« J’ai l’âge de votre père, je suis breton, comme lui et je suis moi aussi viscéralement attaché au monde agricole. » Dans une tribune publiée dans le Huffington Post le 28 novembre 2016, Stéphane Le Foll, ministre de l’Agriculture, répond à Manon, fille d’agriculteur. Cette jeune bretonne de 16 ans avait publié début novembre une lettre intitulée « mon père, ce héros », qui a fait le buzz sur les réseaux sociaux.

« Que va devenir mon père, quand il n’y aura plus que des fermes de 1 000 vaches, des usines de poudre à lait, ou encore des steaks totalement chimiques ? » se demandait la jeune fille dans sa lettre. Le ministre lui répond qu’il s’est battu pour rééquilibrer les aides Pac entre l’élevage et les grandes cultures. « Manon je dois vous dire aussi que l’agriculture, ce ne sont pas des petits contre des gros, des petites fermes familiales contre des modèles plus intensifs », déclare-t-il.

L’agroécologie, si chère au ministre, en réponse

« Que penser, quand nous entendons tous les jours, à la télévision ou à la radio, que le prix du lait ne cesse de baisser, passant sous la barre des 30 centimes au litre ? » s’inquiète Manon. Stéphane Le Foll lui explique que les prix ont baissé du fait d’un marché mondialisé. En réponse, il a, lui, promu une « agriculture différente » pour corriger ces effets pervers.

« Cela s’appelle l’agroécologie. Car produire autrement, c’est-à-dire avec moins d’engrais, de produits chimiques et en respectant mieux l’intelligence de la nature c’est aussi une manière d’être compétitif et de préserver le modèle agricole auquel vous êtes attachée », explique le ministre.

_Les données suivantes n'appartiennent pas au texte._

/-- R404, R406 to R408: a command performs its elements in element order, its slab elements at once, and completes when the last is performed. A fill or a copy that lies in
the slab and has at most 4,096 elements is performed by the step that resumes it (the burst is the model's choice: log entry 96): every byte of an element takes the
value of its source as the elements before it have left it, and no other byte changes. An element at level g is read and written by one uncached access of its bytes to its
home, under the grain of its page; the bytes that come back land in the slab or stand as the element's value, and the answer to its write is what performs the element. At
completion the rows that came to registers are written lane by lane, registers that no row byte reaches stay, and the counter falls. -/
def Sys2Proof.Stmt.CopyPerforms : Prop := ∀ (s : State) (c : CopyCmd) (g : GRef) (b : Block) (gr : Group),
  copyCmd s c.op = some c → c.g = some g → blkOf s g.blk = some b → grpIn b g.gid = some gr → gr.exited = false → b.state = .resident →
  s.pkg.haltDies = 0 → s.pkg.lostDies = 0 → (∀ n, Granule.slab n ∉ b.absent) → (∀ n, Granule.vreg n ∉ b.absent) → c.stopped = none → c.queue = none → c.trecd.n.length = 4 → c.trecd.ss.length = 3 → c.trecd.ds.length = 3 →
  let t := c.trecd
  let w := 2 ^ t.esz
  let inSlab := fun (lv : Nat) (base : W64) (ss : List Int) => lv = 1 ∧ sideInside t (2 ^ 20) 0 1 base ss
  let performs := fun (val : (Nat → Byte) → Nat → Nat → Byte) => c.tag = 0 → c.next = 0 → c.val = none → elements t ≤ 4096 → t.esz ≤ 3 →
    inSlab t.dlv t.dsta t.ds →
    ∃ u b', exec (.copyCommandComplete c.op) s = .next u ∧ blkOf u g.blk = some b' ∧ u.mem = s.mem ∧
      (∃ c', copyCmd u c.op = some c' ∧ c'.next = elements t) ∧ (∃ d ∈ u.agenda, d.ev = .copyCommandComplete c.op) ∧
      ∀ o, FMap.get 0 b'.slab o = slabAfter t val (elements t) (fun o => FMap.get 0 b.slab o) o
  let free := fun (pa : Nat) (l : Leaf) => l.grain > 0 ∧ pendOf s c.core (pa / l.grain * l.grain) l.grain = none ∧
    wbufOf s c.core (pa / l.grain * l.grain) l.grain = none ∧ copyOf s c.core (pa / l.grain * l.grain) l.grain = none
  let at_ := fun (base : W64) (ss : List Int) => base + BitVec.ofInt 64 (elementAt t ss c.next)
  let place := ((t.dsta.toNat : Int) + elementAt t t.ds c.next).toNat
  (∀ v, c.kind = .fill v → performs (fillBytes v)) ∧
  (c.kind = .copy → inSlab t.slv t.srca t.ss → performs (slabBytes t)) ∧
  (∀ (pa : Nat) (l : Leaf), c.tag = 0 → c.next < elements t → c.val = none → (c.kind = .copy ∨ ∃ d, c.kind = .toRegs d) → t.slv = 0 →
    canonical (at_ t.srca t.ss) = true → translate (.copy c.core) c.ctx .read (at_ t.srca t.ss) s = (.ok pa l, s) → free pa l →
    ∃ u m c', exec (.copyCommandComplete c.op) s = .next u ∧ ⟨s.ns, 0, .uncachedRead m⟩ ∈ u.agenda ∧ m.req = c.core ∧ m.ctx = c.ctx ∧
      m.pa = pa / l.grain * l.grain ∧ m.gsz = l.grain ∧ m.off = pa % l.grain ∧ copyCmd u c.op = some c' ∧ c' = { c with tag := m.tag } ∧
      u.mem = s.mem ∧ u.blocks = s.blocks) ∧
  (∀ (v : W64) (pa : Nat) (l : Leaf), c.tag = 0 → c.next < elements t → c.val = some v → (∀ d, c.kind ≠ .toRegs d) → t.dlv = 0 →
    canonical (at_ t.dsta t.ds) = true → translate (.copy c.core) c.ctx .write (at_ t.dsta t.ds) s = (.ok pa l, s) → free pa l →
    pa % l.grain + w ≤ l.grain →
    ∃ u m c', exec (.copyCommandComplete c.op) s = .next u ∧ ⟨s.ns, 0, .uncachedWrite m⟩ ∈ u.agenda ∧ m.req = c.core ∧ m.ctx = c.ctx ∧
      m.pa = pa / l.grain * l.grain ∧ m.gsz = l.grain ∧ copyCmd u c.op = some c' ∧ c' = { c with tag := m.tag } ∧ u.mem = s.mem ∧
      u.blocks = s.blocks ∧ ∀ i, i < l.grain →
        (m.bmask.getD i false = true ↔ pa % l.grain ≤ i ∧ i < pa % l.grain + w) ∧
        (m.bmask.getD i false = true → m.data.getD i 0 = BitVec.ofNat 8 (v.toNat / 2 ^ (8 * (i - pa % l.grain))))) ∧
  (∀ m : Msg, m.tag ≠ 0 → c.tag = m.tag → m.frm = 512 → m.dst = c.core → c.core < 160 → pendTag m s = none → asked m s = false →
    (∀ e ∈ s.eng.copies, e.tag = m.tag → e = c) → c.next < elements t →
    (c.val = none → c.kind = .copy → t.slv = 0 → inSlab t.dlv t.dsta t.ds → t.esz ≤ 3 →
      ∃ u b', exec (.data m) s = .next u ∧ blkOf u g.blk = some b' ∧ u.mem = s.mem ∧
        (c.next + 1 = elements t → ∃ c', copyCmd u c.op = some c' ∧ c'.next = elements t ∧ ∃ d ∈ u.agenda, d.ev = .copyCommandComplete c.op) ∧
        ∀ o, FMap.get 0 b'.slab o =
          if place ≤ o ∧ o < place + w then m.data.getD (m.off + (o - place)) 0 else FMap.get 0 b.slab o) ∧
    (∀ v, c.val = some v → c.next + 1 = elements t → (∀ d, c.kind ≠ .toRegs d) →
      ∃ u c', exec (.data m) s = .next u ∧ copyCmd u c.op = some c' ∧ c' = { c with tag := 0, val := none, next := elements t } ∧
        ∃ d ∈ u.agenda, d.ev = .copyCommandComplete c.op)) ∧
  (∀ d : Option Nat, c.next = elements t → c.kind = .toRegs d → regSideOk t →
    ∃ u g', exec (.copyCommandComplete c.op) s = .next u ∧ grpOf u g = some g' ∧ copyCmd u c.op = none ∧
      g'.flights = fallFrom [] (mapIf (·.op == c.op) (fun f => { f with done := true }) gr.flights) ∧ (∀ p ∈ g'.pend, p.op ≠ c.op) ∧
      ∀ n l, l < 64 → vget g' n l = match d with
        | some d => if d ≤ n ∧ n < d + (extent t 0 + 1) * w / 4 then
            BitVec.ofNat 32 (((List.range 4).map fun j => (c.buf.getD (l * ((extent t 0 + 1) * w) + 4 * (n - d) + j) 0).toNat * 2 ^ (8 * j)).sum)
          else vget gr n l
        | none => vget gr n l)

namespace Sys2Proof.Stmt

open Sys2Proof Sys2Proof.Machine

/-- A translation that the core's TLB holds: it permits the access, and no A, D or table byte changes (R145, R146). -/
def tlbHit (s : State) (core ctx : Nat) (write : Bool) (va : Nat) (l : Leaf) : Prop :=
  (∃ c, ctxOf s ctx = some c ∧ c.en = true) ∧ tlbFind s (.core core) ctx (va % 2 ^ 48 / 4096) = some l ∧
    (write = true → l.w = true ∧ l.d = true)

/-- Entry i of a list of indices of w bytes. -/
def indexAt (list : List Byte) (w i : Nat) : Nat := ((List.range w).map fun j => (list.getD (i * w + j) 0).toNat * 2 ^ (8 * j)).sum

end Sys2Proof.Stmt

/-- R82, R84, R409 to R411: a base-die command over pages that the core's TLB holds is sent whole, counted on path 5, as pieces split at the pages of its routing side, and moves
exactly the words that R410 names: row idx[i] of the source to row i for bdgather, row i to row idx[i] for bdscat (one row for a word that several name, a free choice: log entry 9),
each element of row i to row t of the destination for bdred, and element i for bdconv. n = 0 sends nothing. A count above 65,536 traps with PROT, CAUSE 0, a base that is not
aligned with ALIGN, and a page that breaks R84 with PROT, CAUSE 3, naming its address, its physical address and by KIND its side, and nothing is
sent; the trap PROT, CAUSE 2, of a list whose base is not canonical is due at a boundary (log entry 133). No die is lost. -/
def Sys2Proof.Stmt.BaseDieIssue : Prop := ∀ (kd ka kl kc rsz rop : Nat) (iw : Bool) (ty st : Ty) (list : List Byte) (s' : State) (leafS leafD : Nat → Leaf),
  let n := fun x : Iss => (kget x.grp kc).toNat
  let sa := fun x : Iss => (kget x.grp ka).toNat
  let da := fun x : Iss => (kget x.grp kd).toNat
  let r := 4 * (rsz + 1)
  let w := if iw then 8 else 4
  let ew := ty.width / 8
  let idx := indexAt list w
  let room := fun x : Iss => noAcquire x ∧ cnt x.grp 5 < 255
  let sends := fun (i : Instr) (g : Sig) (kind : BdKind) (sw dw : Nat) (from_ : Iss → State → Prop) (moves : Iss → Nat → Nat → Prop) =>
    Completes i g (fun x s => room x ∧ n x ≤ 65536 ∧ da x % dw = 0 ∧ sa x % sw = 0 ∧ from_ x s ∧ (∀ c ∈ s'.eng.bds, c.op < s'.nextId) ∧
        x.grp.exited = false ∧ grpOf s' x.g = grpOf (advance g x s) x.g ∧ s'.pkg.lostDies = 0 ∧
        ∀ a b, moves x a b → canonical (BitVec.ofNat 64 a) = true ∧ canonical (BitVec.ofNat 64 b) = true ∧ a < 2 ^ 64 ∧ b < 2 ^ 64 ∧
          tlbHit s' x.core x.ctx false a (leafS a) ∧ tlbHit s' x.core x.ctx true b (leafD b) ∧ (leafS a).kind = 0 ∧ (leafS a).cmp = false ∧
          (leafD b).kind = 0 ∧ (leafD b).cmp = false)
      (fun x _ t => ∃ c ∈ t.eng.bds, c.g = x.g ∧ c.kind = kind ∧ c.op = s'.nextId ∧ c.todo = [] ∧ counted x 5 c.op t ∧
        (∀ p ∈ c.pieces, ∀ m ∈ p.2, moves x m.sva m.dva ∧ m.src = (leafS m.sva).page + m.sva % 2 ^ 48 % (leafS m.sva).size ∧
          m.dst = (leafD m.dva).page + m.dva % 2 ^ 48 % (leafD m.dva).size) ∧
        (∀ p ∈ c.pieces, ∀ m ∈ p.2, ∀ q ∈ c.pieces, ∀ k ∈ q.2,
          (if kind = .gather then m.src / 4096 = k.src / 4096 else m.dst / 4096 = k.dst / 4096) ↔ p.1 = q.1) ∧
        (kind ≠ .scat → ∀ a b, moves x a b → ∃ p ∈ c.pieces, ∃ m ∈ p.2, m.sva = a ∧ m.dva = b) ∧
        (kind = .scat → (∀ a b, moves x a b → ∃ p ∈ c.pieces, ∃ m ∈ p.2, m.dva = b) ∧
          ∀ p ∈ c.pieces, ∀ m ∈ p.2, ∀ q ∈ c.pieces, ∀ k ∈ q.2, m.dva = k.dva → m = k) ∧
        (∀ p ∈ c.pieces, ∃ d ∈ t.agenda, d.ev = .bdPieceApply c.op p.1) ∧ (n x = 0 → ∃ d ∈ t.agenda, d.ev = .bdCommandComplete c.op))
  let listed := fun (g : Sig) (x : Iss) (s : State) => (kget x.grp kl).toNat % w = 0 ∧
    (n x ≠ 0 → canonical (kget x.grp kl) = true ∧ canonical (kget x.grp kl + BitVec.ofNat 64 (n x * w - 1)) = true) ∧
    readList x w (n x) (kget x.grp kl) (advance g x s) = .ok list s'
  let bare := fun (g : Sig) (x : Iss) (s : State) => s' = advance g x s
  let words := fun (f : Iss → Nat → Nat) (h : Iss → Nat → Nat) (k : Nat) (x : Iss) (a b : Nat) => ∃ i e, i < n x ∧ e < r / k ∧
    a = (f x i + e * k) % 2 ^ 64 ∧ b = (h x i + e * k) % 2 ^ 64
  let stops := fun (i : Instr) (g : Sig) (sw dw : Nat) =>
    Traps i g true (fun x _ => room x ∧ 65536 < n x) (named .prot fun _ => 0) ∧
    Traps i g true (fun x _ => room x ∧ n x ≤ 65536 ∧ da x % dw ≠ 0) (fun x _ => laneTrapOf .align (kget x.grp kd) 0 0 4) ∧
    Traps i g true (fun x _ => room x ∧ n x ≤ 65536 ∧ da x % dw = 0 ∧ sa x % sw ≠ 0) (fun x _ => laneTrapOf .align (kget x.grp ka) 0 0 3)
  let listStops := fun (i : Instr) (g : Sig) (sw dw : Nat) =>
    Completes i g (fun x s => room x ∧ n x ≤ 65536 ∧ n x ≠ 0 ∧ da x % dw = 0 ∧ sa x % sw = 0 ∧ (kget x.grp kl).toNat % w = 0 ∧
      canonical (kget x.grp kl) = false ∧ runsOn x s) (DueAt fun x => canonTrap (kget x.grp kl) 3 x)
  let gG := sigBdgather kd ka kl kc rsz iw
  let gS := sigBdscat kd ka kl kc rsz iw
  let gR := fun k => sigBdred ty kd ka k kc rsz iw rop
  let gC := sigBdconv ty st kd ka kc
  let gathers := words (fun x i => sa x + idx i * r) (fun x i => da x + i * r) 4
  sends (.bdgather kd ka kl kc rsz iw) gG .gather 4 4 (listed gG) gathers ∧
  (∀ (x : Iss) (s : State), Ready gG s x → room x → n x ≤ 65536 → da x % 4 = 0 → sa x % 4 = 0 → listed gG x s →
    (∀ c ∈ s'.eng.bds, c.op < s'.nextId) → s'.pkg.lostDies = 0 →
    (∀ a b, gathers x a b → canonical (BitVec.ofNat 64 a) = true ∧ canonical (BitVec.ofNat 64 b) = true ∧
      tlbHit s' x.core x.ctx false a (leafS a) ∧ tlbHit s' x.core x.ctx true b (leafD b)) →
    (∃ a b, gathers x a b ∧ ((leafS a).kind = 2 ∨ (leafD b).kind = 2)) →
    ∃ (a b va pa kind : Nat) (u : State), gathers x a b ∧
      (kind = 3 ∧ va = a ∧ (leafS a).kind = 2 ∧ pa = (leafS a).page + a % 2 ^ 48 % (leafS a).size ∨
        kind = 4 ∧ va = b ∧ (leafD b).kind = 2 ∧ pa = (leafD b).page + b % 2 ^ 48 % (leafD b).size) ∧
      exec (.bdgather kd ka kl kc rsz iw) s = .next (takeTrap x (inChain gG x.ent || gG.hold ≠ 0)
        ⟨.prot, BitVec.ofNat 256 (va * 2 ^ 192 + pa % 2 ^ 52 * 2 ^ 76 + 3 * 2 ^ 66 + kind * 2 ^ 62), true, none⟩ u) ∧
      u.eng.bds = s'.eng.bds) ∧
  sends (.bdscat kd ka kl kc rsz iw) gS .scat 4 4 (listed gS) (words (fun x i => sa x + i * r) (fun x i => da x + idx i * r) 4) ∧
  (ty ∈ [Ty.i32, .n32, .i64, .n64, .f32] →
    sends (.bdred ty kd ka (some kl) kc rsz iw rop) (gR (some kl)) (.red ty rop) ew ew (listed (gR (some kl)))
      (words (fun x i => sa x + i * r) (fun x i => da x + idx i * r) ew) ∧
    sends (.bdred ty kd ka none kc rsz iw rop) (gR none) (.red ty rop) ew ew (bare (gR none))
      (words (fun x i => sa x + i * r) (fun x i => da x + i * r) ew) ∧
    stops (.bdred ty kd ka none kc rsz iw rop) (gR none) ew ew ∧ stops (.bdred ty kd ka (some kl) kc rsz iw rop) (gR (some kl)) ew ew) ∧
  (let set := [Ty.f32, .i32, .bf16x2, .f16x2, .e4m3x4, .e5m2x4, .l6]
   ty ∈ set → st ∈ set →
    sends (.bdconv ty st kd ka kc) gC (.conv ty st) (st.width / 8) ew (bare gC)
      (fun x a b => ∃ i, i < n x ∧ a = (sa x + i * (st.width / 8)) % 2 ^ 64 ∧ b = (da x + i * ew) % 2 ^ 64) ∧
    stops (.bdconv ty st kd ka kc) gC (st.width / 8) ew) ∧
  stops (.bdgather kd ka kl kc rsz iw) gG 4 4 ∧ stops (.bdscat kd ka kl kc rsz iw) gS 4 4 ∧
  listStops (.bdgather kd ka kl kc rsz iw) gG 4 4 ∧ listStops (.bdscat kd ka kl kc rsz iw) gS 4 4

/-! ## The matrix engine (MAJ 0x20 to 0x22) -/

namespace Sys2Proof.Stmt

open Sys2Proof Sys2Proof.Machine

/-- The types that accout converts to (R419). -/
def outTys : List Ty := [.f32, .i32, .bf16x2, .f16x2, .i8x4, .e4m3x4, .e5m2x4, .l6]

/-- The first row of a row operand (R414). -/
def rowOf (r : RowOp) (x : Iss) : Nat := (match r.base with
  | some k => (kget x.grp k).toNat
  | none => 0) + r.e

/-- Row n lies in the window of the group. -/
def inWindow (x : Iss) (n : Nat) : Prop := x.grp.accBase ≤ n ∧ n < x.grp.accLim

/-- Row n is the lowest of c rows from r0 outside the group's window. -/
def outAt (x : Iss) (r0 c n : Nat) : Prop := r0 ≤ n ∧ n < r0 + c ∧ ¬ inWindow x n ∧ ∀ j, r0 ≤ j → j < n → inWindow x j

/-- Some incomplete batch of another group of the block writes one of the rows (R242, R415). -/
def rowsBusy (x : Iss) (r0 c : Nat) : Prop := ∃ g ∈ x.blk.groups, g.gid ≠ x.g.gid ∧ ∃ b ∈ g.batch :: g.closed, b.done = false ∧
  ∃ w ∈ b.rows, w.1 < r0 + c ∧ r0 < w.1 + w.2

/-- The registers of a matrix operand of c registers with V code n (R314, R424): one k register stands for all of them, and the codes for zero and
the lane index name none (the model's choice, log entry 144). -/
def operand (n c : Nat) : List Nat := if n < 1536 then (List.range c).map (n + ·) else if 1600 ≤ n then [n] else []

/-- The destinations have no write on its way and no op still reads them, and the open batch has room. -/
def opRoom (dsts : List Nat) (x : Iss) : Prop :=
  (∀ r ∈ dsts, (∀ p ∈ x.grp.pend, p.reg ≠ r) ∧ ∀ p ∈ x.grp.busy, p.reg ≠ r) ∧ x.grp.batch.nops < 4096

/-- An op has joined its group's open batch and the order of its core's engine, from state `s`: its sources are busy, its destinations pending, nothing is written. -/
def Joined (kind : MKind → Prop) (r0 c : Nat) (srcs dsts : List Nat) (x : Iss) (s t : State) : Prop :=
  ∃ o g b, coreMops t x.core = coreMops s x.core ++ [o] ∧ kind o.kind ∧ o.op = s.nextId ∧ o.g = x.g ∧ o.r0 = r0 ∧ o.c = c ∧ o.row = 0 ∧ o.fmt = x.ent.fmt ∧
    o.batch = x.grp.nextBatch ∧ o.stopped = none ∧ (∃ d ∈ t.agenda, d.ev = .matrixOpComplete x.core) ∧ t.mem = s.mem ∧
    blkOf t x.g.blk = some b ∧ b = { x.blk with groups := b.groups } ∧ grpOf t x.g = some g ∧ MovedOn x g ∧
    g = { x.grp with
      stack := g.stack, turn := g.turn, waitFrom := g.waitFrom, pend := g.pend, busy := g.busy, teamOps := g.teamOps, gens := g.gens, ctrs := g.ctrs
      batch := { x.grp.batch with nops := x.grp.batch.nops + 1, rows := g.batch.rows } } ∧
    (∀ p, p ∈ g.pend ↔ p ∈ x.grp.pend ∨ p.op = o.op ∧ p.reg ∈ dsts) ∧ ∀ p, p ∈ g.busy ↔ p ∈ x.grp.busy ∨ p.op = o.op ∧ p.reg ∈ srcs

Après avoir rappelé qu’il s’est battu pour changer les règles d’étiquetages sur les produits français, le ministre veut « donner de l’espoir » à Manon. « Votre lettre est un très beau témoignage et tant que je serai là, je me battrai pour défendre une agriculture la plus proche de celle que vous appelez de vos rêves », conclut-il.

T.D.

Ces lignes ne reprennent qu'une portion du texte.